Knowledge bases are large-scale data structures that store the relationships between entities and underpin many knowledge-related applications, such as search engines, question answering, and fact-checking. However, knowledge bases are challenging to construct as they are composed of relation triplets that need to be extracted from various sources such as text articles. An example of a relation triplet is
(United States, has president, Joe Biden). Although existing models for natural language processing can perform the relation triplet extraction task, they are brittle and cannot generalize well to new relationships. Hence, we introduce a new benchmark called Zero-Shot Relation Triplet Extraction (ZeroRTE) which requires models to extract relation triplets for previously unseen relation types. In other words, the model is required to perform zero-shot learning, as it has exactly zero training examples for the unseen relations. Due to the challenge of the task, we propose a radically new approach called RelationPrompt. We use language models to generate synthetic training examples for the desired relations and simply train a second model on the synthetic data to perform the extraction task. Hence, we show that language models are able to generate diverse and high-quality training examples, overcoming the zero-shot learning challenge.
The diagram above shows our proposed task of ZeroRTE. The model learns to extract relation triplets such as
(Michael, Sibling, Joel Douglas) from the training data (a). Thereafter, it is required to generalize to the testing data (b) which contains a totally different set of relations and extract triplets such as
(Nicolas Tindal, Military Rank, Group Captain). In order to solve the zero-shot learning challenge, we propose to generate synthetic samples (c) such as
(George Hocham, Military Rank, Lieutenant Colonel).
To generate the synthetic samples, we leverage and fine-tune pre-trained language models with prompts, hence the name RelationPrompt. Language models are widely known to generate realistic and high-quality texts after learning useful language representations from their large-scale pre-training corpus. The generated outputs of language models can be easily controlled by varying the starting prompt, and recent research has shown the effectiveness of prompts for performing a wide variety of tasks with little to no training data. Hence, the diagram above shows our prompt-based approach for text generation. The model input contains the relation label which we use to condition the language model. The model output first contains the generated sentence, and then the entity pair which demonstrates the relationship in the sentence. In order words, the generated output contains the full information needed to train a model for relation triplet extraction.

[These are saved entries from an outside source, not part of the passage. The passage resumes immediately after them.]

/-- A tile that applied the repair word: reported once per tile, counted once per strike (R135, R378). -/
def Dev.repairedOn (d : Dev) (t tsid : Nat) : Dev :=
  d.act (fun m =>
    let f := d.fab m
    if f.missed.contains t && (match f.lastTsid with | some (i, S) => i == tsid && S + 3 == d.beat | none => false) then
      let d := if f.repaired then d else (d.onFab m (fun f => { f with repaired := true })).count m 0x4048 0 16 1
      d.report m (16 + t) 1 t (BitVec.ofNat 32 tsid) none
    else d)

/-- A tile receives a strike word; the beat in progress is the one that its final edge begins. -/
def execStrikeWord (tile : Nat) (startOk crcOk : Bool) (tsid pennant : Nat) (s : State) : Host.Outcome State Fault Refusal :=
  run s (fun d =>
    let x := d.tile tile
    if !x.alive || !startOk then d
    else if !crcOk then
      d.onTile tile (fun x => x.say (match x.link.armed with
        | some a => .miss a.tsid
        | none => .stray tsid))
    else if pennant != x.link.pen % 4096 || !x.leaseRuns d.beat then d.onTile tile (fun x => x.say (.stray tsid))
    else match x.link.armed with
      | some a =>
        if a.tsid == tsid then (d.applyArmed tile a).repairedOn tile tsid else d.onTile tile (fun x => x.say (.stray tsid))
      | none =>
        match x.link.applied with
        | some (i, S) => if i == tsid && d.beat == S + 3 then d else d.onTile tile (fun x => x.say (.stray tsid))
        | none => d.onTile tile (fun x => x.say (.stray tsid)))

/-! ## The strike beat (R103, R104, R119, R127, R140, R165, R166, R169) -/

/-- Connections of `a` absent from `b`. -/
def mapDiff (a b : List (Nat × Nat)) : List (Nat × Nat) := a.filter (fun c => !b.contains c)

/-- Does a BENES strike move an untouched circuit (FAB_SOLVE_CNT.REARRANGED)? A heal touches those over cells that meet `bad`. -/
def Fab.rearranges (f : Fab) (bad : Nat → Bool) (w : SheafWork) : Bool :=
  f.kind == 1 && (f.map.filter (fun c => w.wmap.contains c && f.routes (f.choices []) bad [c])).any (fun c =>
    f.path (f.choices []) c.1 != f.path (f.choices w.sets) c.1)

/-- The journal keeps the last 1,048,576 strikes, a snapshot every multiple of 4,096. -/
def Fab.note (f : Fab) (j : JournalEnt) : Fab :=
  { f with
    journal := if 1048576 ≤ f.journal.length then f.journal.drop 1 ++ [j] else f.journal ++ [j]
    snaps := if j.epoch % 4096 == 0 then f.snaps ++ [(j.epoch, f.map)] else f.snaps }

/-- The sequencer's state after a strike. -/
def Fab.strike (f : Fab) (y : Sheaf) (now : Stamp) (beat : Nat) : Fab :=
  let e := f.epoch + 1
  let w := y.work
  let gone := mapDiff f.map w.wmap
  let come := mapDiff w.wmap f.map
  let ports := (gone ++ come).flatMap (fun c => [c.1, c.2])
  let refresh := f.kind == 2 && (w.migrate || y.presolved || gone != [] || come != [])
  let f := { f with
    epoch := e, strikeTime := some now, lastStrike := some beat, map := w.wmap
    portEpoch := ports.foldl (fun t p => tset 0 t p e) f.portEpoch
    settings := (w.sets.filter (fun (s : CellSet) => (f.entry? s.cell).any (fun e : TopoEntry => e.role == 0))).foldl
      (fun t (s : CellSet) => tset none t s.cell (some s.tgt)) f.settings
    pinned := pinsAfter f.pinned y.acts
    active := if f.kind == 2 then w.plane else 0
    cellEpoch := if w.moves then e else f.cellEpoch
    shadowBusy := f.shadowBusy || refresh
    lastTsid := some (w.tsid, beat), lastChanges := w.changes, missed := [], repaired := false, lastRepair := w.repair
    sheafs := f.sheafs.filter (fun z => z.key != y.key), order := f.order.filter (· != y.key) }
  (f.note ⟨e, now, beat, gone, come, y.tag⟩).place

/-- Cell changes of a sheaf (R129, R363). -/
def SheafWork.total (w : SheafWork) : Nat := (w.changes.map (fun e => sizeOf e.2)).sum

/-- The STRIKE telemetry record (R363). -/
def strikeTel (y : Sheaf) (x : Option Desc) (e : Nat) (now : Stamp) : TelRec :=
  let h := match x with
    | some x => [(2, x.ring), (2, x.ent.sheafId), (4, x.ent.seq), (4, x.ent.tag)]
    | none => [(12, 0)]
  ⟨0x01, now, e, layout (h ++ [(4, y.work.total), (48, y.tag.toNat)])⟩

/-- A heal strike has struck: its causes are served, counted, and logged as HEAL (R172, R380). -/
def Dev.healStruck (d : Dev) (m : MastId) (e : Nat) (now : Stamp) : Dev :=
  let c := (d.fab m).healCause.headD (0, ⟨.cell, 0⟩)
  ((d.onFab m (fun f => { f with healCause := [] })).count m 0x4068 16 16 1).log m c.1 0 5 c.2.idx e now
    (BitVec.ofNat 32 (ukCode c.2.kind))

/-- The strike beat, D + lead, of a sheaf whose strike word was sent. -/
def execStrikeBeat (s : State) : Host.Outcome State Fault Refusal :=
  run s (fun d => d.act (fun m =>
    match d.struck? m with
    | none => d
    | some y => match y.work.D with
      | none => d
      | some D =>
        if !y.work.word || d.beat != D + y.work.lead then d
        else
          let f := d.fab m
          let now := d.now
          let fenced := (d.stagedTiles m).any (fun t => d.isFenced m ⟨.strike, t⟩ && sizeOf (tget [] y.work.changes t) != 0)
          let x := y.owner.bind (fun o => d.findDesc m o.1 o.2)
          let d := (d.onFab m (fun f => f.strike y now d.beat)).pmc m 0x020 [0] 1
          let live := y.work.changes.flatMap (fun e => e.2.filterMap (fun c => match c with
            | .marks l true _ => some (e.1 * laneCount + l)
            | _ => none))
          let d := d.interrupt m (fun c => c.all.any live.contains)
            (fun c => c.lend.any (fun (g : CellSet) => live.contains g.cell))
          let d := if fenced then d.onFab m (fun f => { f with repair := some (y.work.tsid, d.beat + 2) }) else d
          let d := if y.work.migrate && y.key != .heal then d.count m 0x4068 0 16 1 else d
          let bad := if y.key == .heal then d.healBad m else fun _ => false
          let d := if f.rearranges bad y.work then d.count m 0x4068 32 16 1 else d
          let d := d.onGln m (fun g => { g with strikes := g.strikes ++ [now.ns % 20000 / 100] })
          let e := f.epoch + 1
          let d := if y.key == .heal then d.healStruck m e now else d
          let d := d.tel m 0 (strikeTel y x e now)
          match x with
          | some x => d.completeAt m x .ok e (some now) true
          | none => d))

/-! ## Misses, repairs, strays (R134, R135, R384) -/

/-- A report taken out of a tile's queue. -/
def Dev.takeReport (d : Dev) (t : Nat) (r : Rep) : Dev :=
  d.onTile t (fun x => { x with link := { x.link with reports := x.link.reports.erase r } })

To evaluate the effectiveness of our approach, we run a comparison with baselines on two public datasets. As shown in the table above, RelationPrompt consistently outperforms the baseline methods on all settings. Although there is still much room for improvement, we show that it is indeed possible to perform the task of extracting relation triplets in a zero-shot setting.
We further provide a case study to show how RelationPrompt generalizes to relations found in the wild. In the diagram above, the samples on the left are real sentences collected from web articles. On the right, we present synthetic sentences generated by RelationPrompt. In most cases, the generator is able to determine the correct meaning of the relations and compose reasonable sentences. However, in the last case for the relation of “Political Partner”, the generated entity pair is not quite suitable, and instead expresses a relationship that is closer to “Political Party”. This suggests that future work can focus on enforcing the consistency between the prompted relation meaning and generated output.
In this work, we introduce the task setting of Zero-Shot Relation Triplet Extraction (ZeroRTE) to pave the way for natural language processing models to generalize to new relation types. To solve ZeroRTE, we propose an approach called RelationPrompt and show that language models can effectively generate synthetic training data. The synthetic data generated from prompts is diverse and realistic. The experimental results show that our method significantly outperforms baselines, setting the bar for future work.